▶ [Work task] Below are some records. Reproduce them exactly from their first line through the line with "def State.clenTooLong (s", inclusive.

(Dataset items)
○ ○ ○ ○ ○ ○ ○

-- ==== Sys2Proof/Machine/Operands.lean ====
section
/-! DEFINITION. The operand forms: halves of a 16-bit register, lengths, and the argument checks the commands share. -/

namespace Sys2Proof.Machine

/-- The low byte of a CRC register, `CRC.LO` or `EXP.LO` (10_state.md R10). -/
def loByte (c : Crc16) : Byte := c.extractLsb' 0 8

/-- The high byte of a CRC register, `CRC.HI` or `EXP.HI`. -/
def hiByte (c : Crc16) : Byte := c.extractLsb' 8 8

/-- A CRC pair `(lo, hi)` as a register: `LO` in 7:0, `HI` in 15:8, `lo OR (hi << 8)` (20_memory.md R43, 43_host_access.md R150). -/
def packCrc (c : Byte × Byte) : Crc16 := c.1.setWidth 16 ||| (c.2.setWidth 16 <<< 8)

/-- `CLEN > 256`: a length no buffer has (40_crc.md R89 to R92). -/
def State.clenTooLong (s : State) : Bool := decide (Config.bufferSize < s.clen.toNat)

/-- `RXLEN > 256` (41_codec.md R104). -/
def State.rxlenTooLong (s : State) : Bool := decide (Config.bufferSize < s.rxlen.toNat)

/-- `f = 0 or f > 127` (41_codec.md R101). -/
def functionRefused (f : Byte) : Bool := decide (f.toNat = 0 ∨ Config.funcMax < f.toNat)

/-- `FUNC = 0 or FUNC > 127 or PLEN > 252`: what `ENC` and `SEND` refuse (R102, 42_session.md R124). -/
def State.requestRefused (s : State) : Bool :=
  functionRefused s.func || decide (Config.maxPayload < s.plen.toNat)

/-- A byte count as a 9-bit length register's value. -/
def len9 (n : Nat) : Len9 := BitVec.ofNat 9 n

/-- A payload length as `RPLEN`'s value. -/
def len8 (n : Nat) : Byte := BitVec.ofNat 8 n

end Sys2Proof.Machine
end

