/-- R127, marked derived: each session command issues each transport transaction at most once, and never writes or reads again. -/
def Obligations.NoTransportTransactionIsRepeated : Prop :=
  (∀ (a : Byte) (s t : State), exec (.connect a) s = .next t →
    issuedExactly [] s t ∨ issuedExactly [.tpOpen] s t ∨
    issuedExactly [.tpOpen, .tpWrite (wireFrame a 0x11 []), .tpClose] s t ∨
    issuedExactly [.tpOpen, .tpWrite (wireFrame a 0x11 []), .tpRead 256, .tpClose] s t ∨
    issuedExactly [.tpOpen, .tpWrite (wireFrame a 0x11 []), .tpRead 256] s t) ∧
  (∀ s t : State, exec .send s = .next t →
    issuedExactly [] s t ∨ issuedExactly [.tpWrite (wireFrame s.devaddr s.func (s.txSlice 2 (2 + s.plen.toNat)))] s t) ∧
  (∀ s t : State, exec .recv s = .next t → issuedExactly [] s t ∨ issuedExactly [.tpRead 256] s t) ∧
  (∀ s t : State, exec .disconnect s = .next t → issuedExactly [] s t ∨ issuedExactly [.tpClose] s t)

/-- R128, marked derived: the CRC and codec commands and every host access leave `SESSION` and the transport alone; the session commands leave `ADDR`,
`FUNC`, `PLEN`, `CLEN`, `EXP`, `CRC` and `MATCH` alone. -/
def Obligations.UnitsAreIndependent : Prop :=
  (∀ (i : Instr) (s t : State), exec i s = .next t → isSessionCommand i = false →
    t.regWord .session = s.regWord .session ∧ issuedExactly [] s t) ∧
  (∀ (s t : State) (n : RegNum) (v : Word) (es : List Event), step s = .next t →
    s.events = .read n :: es ∨ (s.events = .write n v :: es ∧ n ≠ 0x000) →
    t.regWord .session = s.regWord .session ∧ issuedExactly [] s t) ∧
  (∀ (i : Instr) (s t : State), exec i s = .next t → isSessionCommand i = true →
    t.matched = s.matched ∧ ∀ r, r = .addr ∨ r = .func ∨ r = .plen ∨ r = .clen ∨ r = .exp ∨ r = .crc →
      t.regWord r = s.regWord r)

/-! ### Whole-machine rules -/

/-- 60_exceptions.md R201, marked derived: a command can end with a code exactly when the table says so; `IllegalCommand` is no command's. -/
def Obligations.CommandsEndWithTheTabledCodes : Prop :=
  ∀ (i : Instr) (k : StatusCode), (∃ s t, exec i s = .next t ∧ t.code = k) ↔ k ∈ endingCodes i

/-- 10_state.md R11: a register not listed as written by a command is never changed by that command; nor is a buffer byte but the frame bytes and
reply bytes the command stores to in that state, none of them on a path that stores nothing; nor the outside world's side of the state. -/
def Obligations.CommandsChangeOnlyTheirRegisters : Prop :=
  ∀ (i : Instr) (s t : State), exec i s = .next t →
    readsAsBefore (fun r => commandWrites i r ∨ storesTo i s r) s t ∧ sameWorld s t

○ ○ ○ ○ ○ ○ ○

▶ [Completed exercise]
-- ==== Sys2Proof/Machine/Operands.lean ====
section
/-! DEFINITION. The operand forms: halves of a 16-bit register, lengths, and the argument checks the commands share. -/

namespace Sys2Proof.Machine

/-- The low byte of a CRC register, `CRC.LO` or `EXP.LO` (10_state.md R10). -/
def loByte (c : Crc16) : Byte := c.extractLsb' 0 8

/-- The high byte of a CRC register, `CRC.HI` or `EXP.HI`. -/
def hiByte (c : Crc16) : Byte := c.extractLsb' 8 8

/-- A CRC pair `(lo, hi)` as a register: `LO` in 7:0, `HI` in 15:8, `lo OR (hi << 8)` (20_memory.md R43, 43_host_access.md R150). -/
def packCrc (c : Byte × Byte) : Crc16 := c.1.setWidth 16 ||| (c.2.setWidth 16 <<< 8)

/-- `CLEN > 256`: a length no buffer has (40_crc.md R89 to R92). -/
def State.clenTooLong (s : State) : Bool := decide (Config.bufferSize < s.clen.toNat)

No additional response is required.